第 11 章

    迎着那道直勾勾的视线,林望舒心口怦怦直跳,但并未去看萧嵘。

    课间休息时,杨鑫悦终于找着机会和林望舒打招呼,她本来是个心直口快的性子,但一见到林望舒,便腼腆起来,“我之前从未见过你,心想你可能是来京都玩的,或者是别国质子,但没有想到你居然是皇叔叔收的那位义子。”

    话毕,面露喜色。

    林望舒没想到这位杨姑娘这样热情,于是也恭谦而有礼的和她聊了起来。

    下课后,林望舒远远跟在萧嵘的歩辇后头,眼看着都要跟进东宫了,萧嵘才让人停下歩辇。

    萧嵘刚才想到了这些日子发生的事情,他承认,他潜意识在嫉妒那对母子能够得到父皇的关注,但可笑的是荒诞的是,他嫉妒的那个人被他带出宫,而自己带着她逛遍了京都城,带她进了自己的东宫,难怪她之前得知自己身份会远离他,又说出许多莫名的话来。

    林望舒远远见他停下了歩辇,这才追了上去,萧嵘走下歩辇,而后和林望舒直直对视。

    萧嵘问:“有事?”

    林望舒察觉到他态度上的冷淡,她点了点头,直接道歉,“对不起,我不是故意隐瞒我的身份。”

    萧嵘听到这句话,憋了许久的情绪,终于忍不住爆发,“所以你是有意?你是不是早就知道了孤的身份?”

    他语气咄咄逼人,林望舒还是第一次直面他的怒气,她摇头,“不是的。”

    萧嵘定定看着她,似乎想要看清楚她的真实面目,而林望舒心里突突直跳,但面上却不显露,如果不是迫不得已,她不愿意骗面前的这人,他们之间并无仇恨,而她靠近他,想要得到那些情报,也确实出于无奈之举。

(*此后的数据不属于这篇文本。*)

-- ==== Sys2Proof/Laws/Ledger.lean ====
section
/-! SUPPORT. The frame ledger: how each operation of the paged backend changes the references to a frame, and that each
keeps the ledger sound (20_memory R83). -/

namespace Sys2Proof.Machine

/-! ### Sums over a table -/

section
variable {β : Type} (g : Nat × β → Nat)

theorem sum_insertKey_some {l : List (Nat × β)} {k : Nat} {v : β} (h : lookupKey l k = some v)
    (hl : keysRise l = true) (w : β) : ((insertKey l k w).map g).sum + g (k, v) = (l.map g).sum + g (k, w) := by
  induction l with
  | nil => simp [lookupKey] at h
  | cons e t ih =>
    obtain ⟨k', v'⟩ := e
    obtain ⟨ha, hr⟩ := (keysRise_cons k' v' t).1 hl
    simp only [insertKey]
    simp only [lookupKey] at h
    split at h
    · next hk =>
      obtain rfl := Option.some.injEq .. ▸ h
      subst hk
      rw [if_neg (Nat.lt_irrefl _), if_pos rfl]
      simp only [List.map_cons, List.sum_cons]
      omega
    · next hk =>
      have hlt : k' < k := ha (k, v) (mem_of_lookupKey h)
      rw [if_neg (by omega), if_neg hk]
      simp only [List.map_cons, List.sum_cons]
      have := ih h hr
      omega

theorem sum_insertKey_none {l : List (Nat × β)} {k : Nat} (h : lookupKey l k = none) (w : β) :
    ((insertKey l k w).map g).sum = (l.map g).sum + g (k, w) := by
  induction l with
  | nil => simp [insertKey]
  | cons e t ih =>
    obtain ⟨k', v'⟩ := e
    simp only [lookupKey] at h
    split at h
    · simp at h
    · next hk =>
      simp only [insertKey, if_neg hk]
      split
      · simp only [List.map_cons, List.sum_cons]; omega
      · simp only [List.map_cons, List.sum_cons, ih h]; omega

theorem sum_eraseKey {l : List (Nat × β)} {k : Nat} {v : β} (h : lookupKey l k = some v) :
    ((eraseKey l k).map g).sum + g (k, v) = (l.map g).sum := by
  induction l with
  | nil => simp [lookupKey] at h
  | cons e t ih =>
    obtain ⟨k', v'⟩ := e
    simp only [lookupKey] at h
    split at h
    · next hk =>
      obtain rfl := Option.some.injEq .. ▸ h
      subst hk
      simp only [eraseKey, if_true, List.map_cons, List.sum_cons]
      omega
    · next hk =>
      simp only [eraseKey, if_neg hk, List.map_cons, List.sum_cons]
      have := ih h
      omega

theorem le_sum_of_lookup {l : List (Nat × β)} {k : Nat} {v : β} (h : lookupKey l k = some v) :
    g (k, v) ≤ (l.map g).sum := List.single_le_sum (by simp) _ (List.mem_map_of_mem (mem_of_lookupKey h))

theorem sum_pos_lookup {l : List (Nat × β)} (hl : keysRise l = true) (h : 0 < (l.map g).sum) :
    ∃ k v, lookupKey l k = some v ∧ 0 < g (k, v) := by
  by_contra hcon
  simp only [not_exists, not_and, Nat.not_lt, Nat.le_zero] at hcon
  have : (l.map g).sum = 0 := List.sum_eq_zero fun x hx => by
    obtain ⟨⟨k, v⟩, he, rfl⟩ := List.mem_map.1 hx
    exact hcon k v (lookupKey_of_mem hl he)
  omega

/-- Two different keys contribute together. -/
theorem add_le_sum_of_lookup {l : List (Nat × β)} {k k' : Nat} {v v' : β} (h : lookupKey l k = some v)
    (h' : lookupKey l k' = some v') (hne : k ≠ k') : g (k, v) + g (k', v') ≤ (l.map g).sum := by
  induction l with
  | nil => simp [lookupKey] at h
  | cons e t ih =>
    obtain ⟨q, w⟩ := e
    simp only [lookupKey] at h h'
    simp only [List.map_cons, List.sum_cons]
    split at h
    · next hk =>
      obtain rfl := Option.some.injEq .. ▸ h
      subst hk
      rw [if_neg fun hx => hne hx.symm] at h'
      have := le_sum_of_lookup g h'
      omega
    · split at h'
      · next hk =>
        obtain rfl := Option.some.injEq .. ▸ h'
        subst hk
        have := le_sum_of_lookup g h
        omega
      · have := ih h h'
        omega
end

/-! ### References of one space -/

/-- The entries of one space that map frame `f`. -/
def AddressSpace.dataRefs (sp : AddressSpace) (f : Nat) : Nat :=
  (sp.entries.map (fun e => if e.2.pfn = f then 1 else 0)).sum

/-- The directory and tables of one space that are frame `f`. -/
def AddressSpace.tableRefs (sp : AddressSpace) (f : Nat) : Nat :=
  (if sp.root = f then 1 else 0) + (sp.tables.map (fun t => if t.2 = f then 1 else 0)).sum

theorem dataRefs_eq (m : Mmu) (f : Nat) : m.dataRefs f = (m.spaces.map (fun s => s.2.dataRefs f)).sum := rfl

theorem tableRefs_eq (m : Mmu) (f : Nat) : m.tableRefs f = (m.spaces.map (fun s => s.2.tableRefs f)).sum := rfl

    迎着他的目光,她心底愈发心虚,努努嘴,“后来瞒着你,是怕你会讨厌我。”

    萧嵘没说话,好久才道:“还有事吗?”

    林望舒摇头,萧嵘转身往东宫内走,林望舒看着他背影清瘦而挺直,仿佛透着一股傲娇,她知道,这人本身就是这个样子的,淡漠疏离,此时只不过恢复了之前的样子而已。

    不知为何,林望舒的心底忽然没由来一阵空。

    萧嵘回到东宫,独孤清风早等在那儿了,萧嵘倒是意外,他问:“何事?”

    独孤清风拿出来一摞资料,“殿下,关于那对母子的消息,已经查了出来。”

    萧嵘看着他,有些质问的语气,“你查他们之前,就没有见过他们的样子?”

    独孤清风也是在刚才才知道,原来那位小公子就是那位民间的私生子,他难得语气吞吐,“请主子恕罪,属下只是将事情交代了下去,之前一直在办别的事情,最近又在查刺客的事情,所以这事属下并未亲自去办。”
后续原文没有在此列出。